One of the worlds most loved children’s (and adult’s) toys is hoping to go green.
One of the worlds most loved children’s (and adult’s) toys is hoping to go green. LEGO, the Billund, Denmark manufacturer of colorful blocks and destroyers of bare feet, has offered up $150 million to bring in new researchers to develop a more sustainable product.
LEGO has produced over 560 billion parts since its inception in 1949, but sadly all of those parts were made up from petrochemical-based polymers. This reliance on fossil fuels has long plagued the company and this new venture aims to fix their mess.
Check out how the pieces are currently made in the video below:
“Finding alternatives to the materials used to make these bricks would significantly reduce the Lego Group’s impact on the planet,” said Lego owner Kjeld Kirk Kristiansen in a Chemical Engineering News story posted yesterday. The company will also steer their product packaging to be made of similarly recycled goods.
Without getting too technical (and trust me, Chemical Engineering News gets pretty technical,) the issue with finding the right plastic comes down to finding the perfect relationship between pieces.
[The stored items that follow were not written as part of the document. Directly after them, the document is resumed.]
-- ==== Sys2Proof/Word.lean ====
section
/-! DEFINITION. The part's words: blocks, octets, wrapping counters, and the small fixed families (eight lanes,
four channels or banks, two groups) with their one read and one write. -/

namespace Sys2Proof

/-- A 64-bit block; bit 0 is sent first (00_scope, Blocks, slots and frames). -/
abbrev Block := BitVec 64
abbrev Octet := BitVec 8
/-- A frame sequence or window number: 0..65535, wrapping. -/
abbrev FrameSeq := BitVec 16
/-- A tick counter value: 0..2^32 - 1, wrapping (R77). -/
abbrev Tick := BitVec 32
/-- The stages of a PRBS generator, stage j + 1 in bit j (R20). -/
abbrev Stages := BitVec 31
abbrev LaneNo := Fin 8
abbrev ChanNo := Fin 4
abbrev BankNo := Fin 4

/-- One value for each of the eight lanes (or logical lane ids). -/
structure Eight (α : Type) where
  (e0 e1 e2 e3 e4 e5 e6 e7 : α)
deriving DecidableEq, Repr

def Eight.get {α : Type} (v : Eight α) (i : Fin 8) : α :=
  match i with
  | 0 => v.e0 | 1 => v.e1 | 2 => v.e2 | 3 => v.e3
  | 4 => v.e4 | 5 => v.e5 | 6 => v.e6 | 7 => v.e7

def Eight.set {α : Type} (v : Eight α) (i : Fin 8) (x : α) : Eight α :=
  match i with
  | 0 => { v with e0 := x } | 1 => { v with e1 := x } | 2 => { v with e2 := x } | 3 => { v with e3 := x }
  | 4 => { v with e4 := x } | 5 => { v with e5 := x } | 6 => { v with e6 := x } | 7 => { v with e7 := x }

def Eight.all {α : Type} (x : α) : Eight α := ⟨x, x, x, x, x, x, x, x⟩

def Eight.map {α β : Type} (f : α → β) (v : Eight α) : Eight β :=
  ⟨f v.e0, f v.e1, f v.e2, f v.e3, f v.e4, f v.e5, f v.e6, f v.e7⟩

def Eight.gen {α : Type} (f : Fin 8 → α) : Eight α := ⟨f 0, f 1, f 2, f 3, f 4, f 5, f 6, f 7⟩

/-- The eight lane numbers in rising order. -/
def lanesAll : List LaneNo := [0, 1, 2, 3, 4, 5, 6, 7]

/-- One value for each of four injection channels, memory banks or alarm profiles. -/
structure Four (α : Type) where
  (f0 f1 f2 f3 : α)
deriving DecidableEq, Repr

def Four.get {α : Type} (v : Four α) (i : Fin 4) : α :=
  match i with
  | 0 => v.f0 | 1 => v.f1 | 2 => v.f2 | 3 => v.f3

def Four.set {α : Type} (v : Four α) (i : Fin 4) (x : α) : Four α :=
  match i with
  | 0 => { v with f0 := x } | 1 => { v with f1 := x } | 2 => { v with f2 := x } | 3 => { v with f3 := x }

def Four.all {α : Type} (x : α) : Four α := ⟨x, x, x, x⟩

def Four.map {α β : Type} (f : α → β) (v : Four α) : Four β := ⟨f v.f0, f v.f1, f v.f2, f v.f3⟩

def chansAll : List ChanNo := [0, 1, 2, 3]

/-- The two groups of lanes (R59). -/
inductive GroupId
  | a | b
deriving DecidableEq, Repr

/-- One value for each of the two groups. -/
structure GPair (α : Type) where
  (ga gb : α)
deriving DecidableEq, Repr

def GPair.get {α : Type} (v : GPair α) : GroupId → α
  | .a => v.ga | .b => v.gb

def GPair.set {α : Type} (v : GPair α) (g : GroupId) (x : α) : GPair α :=
  match g with
  | .a => { v with ga := x } | .b => { v with gb := x }

def GPair.map {α β : Type} (f : α → β) (v : GPair α) : GPair β := ⟨f v.ga, f v.gb⟩

end Sys2Proof
end

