/-- A LOCKED lane that counts (R43, R45 to R48, R51): a light block with an empty pending heavy run is counted; after a pending
run it releases the run, every heavy block of it counted in order and then itself, in run totals and open window, with the
capture entries in list order; a heavy block joins the run uncounted, or completes the loss run, and the whole run becomes
unsynced blocks of one sync loss, with the held entries, the SYNC_LOSS entry and the notice. A counted block adds its bits and
errors, and an errored frame if it has errors and its frame is not yet errored in that count: `tag` numbers the frames of a
count (log entry 21) and rises at each received frame boundary, on a RAW lane at each pseudo-frame of 128 blocks; a released block
keeps the tag of its arrival, also where a window was opened or the run totals were cleared since (log entry 67). -/
def Obligations.LockedBlocksJudged : Prop :=
  (∀ (s : State) (l : LaneNo),
     ((s.rxPat l).kind ≠ .user →
       (s.expected l).1 = inverted (s.rxPat l).invert (prbsBlock (s.rxPat l).kind (s.lane l).ck.stages).1 ∧
       (s.expected l).2 = s.putLane l { s.lane l with
         ck := { (s.lane l).ck with stages := (prbsBlock (s.rxPat l).kind (s.lane l).ck.stages).2 } }) ∧
     ((s.rxPat l).kind = .user →
       (s.expected l).1 =
         inverted (s.rxPat l).invert (patRead s.patMem ((s.rxPat l).start + (s.lane l).ck.phase)).data ∧
       ((s.expected l).2.lane l).ck = { (s.lane l).ck with
         phase := if (s.lane l).ck.phase + 1 < (s.rxPat l).len then (s.lane l).ck.phase + 1 else 0 } ∧
       ((s.expected l).2.lane l).win.banks =
         (s.lane l).win.banks.set (bankOf ((s.rxPat l).start + (s.lane l).ck.phase)) true ∧
       ((patRead s.patMem ((s.rxPat l).start + (s.lane l).ck.phase)).agrees = false →
         (s.expected l).2.memFault.get (bankOf ((s.rxPat l).start + (s.lane l).ck.phase)) = true))) ∧
  (∀ (s : State) (l : LaneNo) (b : Block), s.isPayload l b = true → (s.lane l).ck.state = .locked →
     s.counting l = true → (s.lane l).ck.run = [] → bitErrors b (s.expected l).1 < (s.desc l).heavy →
     ∃ t : State, exec (.receiveBlock l b) s = .next t ∧
       (t.lane l).ck.state = .locked ∧ (t.lane l).ck.run = [] ∧
       (t.lane l).ck.sinceLock = (s.lane l).ck.sinceLock + 1 ∧
       ∃ newFrame, (t.lane l).run.counts =
           (s.lane l).run.counts.addCounted (bitErrors b (s.expected l).1) newFrame ∧
         (newFrame = true → bitErrors b (s.expected l).1 ≠ 0)) ∧
  (∀ (s : State) (l : LaneNo) (b : Block), s.rxFramed l = true → s.isPayload l b = true →
     (s.lane l).ck.state = .locked → s.counting l = true → (s.desc l).heavy ≤ bitErrors b (s.expected l).1 →
     ∃ t : State, exec (.receiveBlock l b) s = .next t ∧
       (heavyCount (s.lane l).ck.run + 1 < (s.desc l).lossRun →
         (t.lane l).ck.state = .locked ∧ (t.lane l).run = (s.lane l).run ∧
         (t.lane l).win.counts = (s.lane l).win.counts ∧
         ∃ c, (t.lane l).ck.run = (s.lane l).ck.run ++ [.heavy c] ∧ c.errs = bitErrors b (s.expected l).1) ∧
       ((s.desc l).lossRun ≤ heavyCount (s.lane l).ck.run + 1 →
         (t.lane l).ck.state = .lost ∧ (t.lane l).ck.run = [] ∧ (t.lane l).ck.lastLoss = .block ∧
         (t.lane l).run.counts =
           ((s.lane l).run.counts.addUnsynced (heavyCount (s.lane l).ck.run + 1)).addSyncLoss)) ∧
  (∀ (r : RunTotals) (w : Win) (c : Checked),
     (r.count c).counts = r.counts.addCounted c.errs (decide (c.errs ≠ 0 ∧ r.errTag ≠ some c.runTag)) ∧
     (r.count c).errTag = (if c.errs = 0 then r.errTag else some c.runTag) ∧
     (w.isOpen = false → w.count c = w) ∧
     (w.isOpen = true → w.count c = { w with
       counts := w.counts.addCounted c.errs (decide (c.errs ≠ 0 ∧ w.errTag ≠ some c.winTag))
       errTag := if c.errs = 0 then w.errTag else some c.winTag })) ∧
  (∀ (s : State) (l : LaneNo) (b : Block), s.isPayload l b = true → (s.lane l).ck.state = .locked →
     s.counting l = true → bitErrors b (s.expected l).1 < (s.desc l).heavy →
     ∃ (t : State) (c : Checked), exec (.receiveBlock l b) s = .next t ∧
       c.errs = bitErrors b (s.expected l).1 ∧ c.tick = s.tick ∧
       (c.wants = true ↔ (s.desc l).policy = .errors ∨ (s.desc l).policy = .all) ∧
       c.winTag = (s.lane l).win.tag ∧ c.runTag = (s.lane l).run.tag ∧
       (s.rxFramed l = true → s.aligned l = true → c.seq = some (s.lane l).al.seq ∧ c.pos = (s.lane l).al.pos) ∧
       (s.rxFramed l = false → c.seq = none ∧ c.pos = (s.lane l).ck.sinceLock.toNat) ∧
       (t.lane l).ck.sinceLock = (s.lane l).ck.sinceLock + 1 ∧
       (t.lane l).ck.state = .locked ∧ (t.lane l).ck.run = [] ∧
       (t.lane l).run.counts = ((heavyBlocks (s.lane l).ck.run ++ [c]).foldl RunTotals.count (s.lane l).run).counts ∧
       (t.lane l).run.errTag = ((heavyBlocks (s.lane l).ck.run ++ [c]).foldl RunTotals.count (s.lane l).run).errTag ∧
       (s.rxFramed l = true →
         (t.lane l).win.counts = ((heavyBlocks (s.lane l).ck.run ++ [c]).foldl Win.count (s.lane l).win).counts ∧
         (t.lane l).win.errTag = ((heavyBlocks (s.lane l).ck.run ++ [c]).foldl Win.count (s.lane l).win).errTag) ∧
       (s.rxFramed l = false →
         ((s.lane l).run.pseudo < 127 →
           (t.lane l).run.pseudo = (s.lane l).run.pseudo + 1 ∧ (t.lane l).run.tag = (s.lane l).run.tag) ∧
         (127 ≤ (s.lane l).run.pseudo →
           (t.lane l).run.pseudo = 0 ∧ (t.lane l).run.tag = (s.lane l).run.tag + 1)) ∧
       ((s.lane l).armed = false → s.capture.length + (s.lane l).ck.run.length < 256 →
         t.capture = s.capture ++ releasedEntries l ((s.lane l).ck.run ++ [.heavy c]))) ∧
  (∀ (s : State) (l : LaneNo) (b : Block), s.isPayload l b = true → (s.lane l).ck.state = .locked →
     s.counting l = true → (s.desc l).heavy ≤ bitErrors b (s.expected l).1 →
     (s.rxFramed l = true ∨ (s.lane l).win.isOpen = false ∨ (s.lane l).win.pseudo < 127) →
     ∃ (t : State) (c : Checked), exec (.receiveBlock l b) s = .next t ∧
       c.errs = bitErrors b (s.expected l).1 ∧ c.tick = s.tick ∧
       (c.wants = true ↔ (s.desc l).policy = .errors ∨ (s.desc l).policy = .all) ∧
       c.winTag = (s.lane l).win.tag ∧ c.runTag = (s.lane l).run.tag ∧
       (s.rxFramed l = true → s.aligned l = true → c.seq = some (s.lane l).al.seq ∧ c.pos = (s.lane l).al.pos) ∧
       (s.rxFramed l = false → c.seq = none ∧ c.pos = (s.lane l).ck.sinceLock.toNat) ∧
       (t.lane l).ck.sinceLock = (s.lane l).ck.sinceLock + 1 ∧
       (heavyCount (s.lane l).ck.run + 1 < (s.desc l).lossRun →
         (t.lane l).ck.state = .locked ∧ (t.lane l).ck.run = (s.lane l).ck.run ++ [.heavy c] ∧
         (t.lane l).run.counts = (s.lane l).run.counts ∧ (t.lane l).win.counts = (s.lane l).win.counts ∧
         t.capture = s.capture) ∧
       ((s.desc l).lossRun ≤ heavyCount (s.lane l).ck.run + 1 →
         (t.lane l).ck.state = .lost ∧ (t.lane l).ck.run = [] ∧ (t.lane l).ck.lastLoss = .block ∧
         (t.lane l).run.counts =
           ((s.lane l).run.counts.addUnsynced (heavyCount (s.lane l).ck.run + 1)).addSyncLoss ∧
         (t.lane l).win.counts = (if (s.lane l).win.isOpen
           then ((s.lane l).win.counts.addUnsynced (heavyCount (s.lane l).ck.run + 1)).addSyncLoss
           else (s.lane l).win.counts) ∧
         ((s.lane l).armed = false → (s.desc l).policy = .events ∨ (s.desc l).policy = .all →
           s.capture.length + (s.lane l).ck.run.length < 256 →
           t.capture = s.capture ++ heldEntries (s.lane l).ck.run ++ [⟨l, .syncLoss, c.seq, c.pos, none, s.tick⟩]) ∧
         (s.memberOf l = none → s.egress.length ≤ 9 →
           noticeRec (.syncChange l .lost .lossBlock s.tick) ∈ t.egress))) ∧
  (∀ (s : State) (l : LaneNo) (b : Block), s.rxFramed l = true → (s.lane l).al.state = .aligned →
     127 ≤ (s.lane l).al.pos → (goodMarker b = true ∨ (s.lane l).al.miss < 3) → (s.lane l).ck.run = [] →
     ∃ t : State, exec (.receiveBlock l b) s = .next t ∧
       (t.lane l).run.tag = (s.lane l).run.tag + 1 ∧ (t.lane l).run.errTag = (s.lane l).run.errTag ∧
       (t.lane l).win.tag = (s.lane l).win.tag + 1)
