-- ==== Sys2Proof/Laws/State.lean ====
section
/-! SUPPORT. One lemma per field for each update of the state, and reads after writes of the small families. -/

namespace Sys2Proof

/-! ### The small families -/

@[simp] theorem Eight.get_set {α : Type} (v : Eight α) (i j : Fin 8) (x : α) :
    (v.set i x).get j = if j = i then x else v.get j := by
  fin_cases i <;> fin_cases j <;> rfl

@[simp] theorem Eight.get_all {α : Type} (x : α) (i : Fin 8) : (Eight.all x).get i = x := by
  fin_cases i <;> rfl

@[simp] theorem Eight.get_map {α β : Type} (f : α → β) (v : Eight α) (i : Fin 8) : (v.map f).get i = f (v.get i) := by
  fin_cases i <;> rfl

@[simp] theorem Eight.get_gen {α : Type} (f : Fin 8 → α) (i : Fin 8) : (Eight.gen f).get i = f i := by
  fin_cases i <;> rfl

/-- A family is the values it gives. -/
theorem Eight.ext_get {α : Type} {v w : Eight α} (h : ∀ i, v.get i = w.get i) : v = w := by
  cases v; cases w
  have h0 := h 0; have h1 := h 1; have h2 := h 2; have h3 := h 3
  have h4 := h 4; have h5 := h 5; have h6 := h 6; have h7 := h 7
  simp only [Eight.get] at h0 h1 h2 h3 h4 h5 h6 h7
  subst h0 h1 h2 h3 h4 h5 h6 h7
  rfl

@[simp] theorem Eight.set_get {α : Type} (v : Eight α) (i : Fin 8) : v.set i (v.get i) = v := by
  fin_cases i <;> rfl

@[simp] theorem Four.get_set {α : Type} (v : Four α) (i j : Fin 4) (x : α) :
    (v.set i x).get j = if j = i then x else v.get j := by
  fin_cases i <;> fin_cases j <;> rfl

@[simp] theorem Four.get_all {α : Type} (x : α) (i : Fin 4) : (Four.all x).get i = x := by
  fin_cases i <;> rfl

@[simp] theorem Four.get_map {α β : Type} (f : α → β) (v : Four α) (i : Fin 4) : (v.map f).get i = f (v.get i) := by
  fin_cases i <;> rfl

@[simp] theorem GPair.get_set {α : Type} (v : GPair α) (i j : GroupId) (x : α) :
    (v.set i x).get j = if j = i then x else v.get j := by
  cases i <;> cases j <;> rfl

@[simp] theorem Four.set_get {α : Type} (v : Four α) (i : Fin 4) : v.set i (v.get i) = v := by
  fin_cases i <;> rfl

@[simp] theorem GPair.set_get {α : Type} (v : GPair α) (i : GroupId) : v.set i (v.get i) = v := by
  cases i <;> rfl

@[simp] theorem Eight.set_set {α : Type} (v : Eight α) (i : Fin 8) (x y : α) : (v.set i x).set i y = v.set i y := by
  fin_cases i <;> rfl

@[simp] theorem Four.set_set {α : Type} (v : Four α) (i : Fin 4) (x y : α) : (v.set i x).set i y = v.set i y := by
  fin_cases i <;> rfl

@[simp] theorem GPair.set_set {α : Type} (v : GPair α) (i : GroupId) (x y : α) : (v.set i x).set i y = v.set i y := by
  cases i <;> rfl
LEGO told CEN the the “building-block raw material has to be made to an exact specification so that the blocks lock together and then come apart with just the right amount of force.”
“It is not your run-of-the-mill ABS(acrylonitrile-butadiene-styrene),” Kristiansen said – see, told you it got technical.
The results of the investment won’t be coming anytime soon though; LEGO doesn’t expect folks to see the new piece until at least 2030. But they are looking for a few good engineers.
They told CEN they want “people who are good at creating networks,” (not sure if that’s a chemical bond pun, but I hope it is.) The company is hiring lots of new people for the projects from chemists and materials specialists to engineers, and parts designers.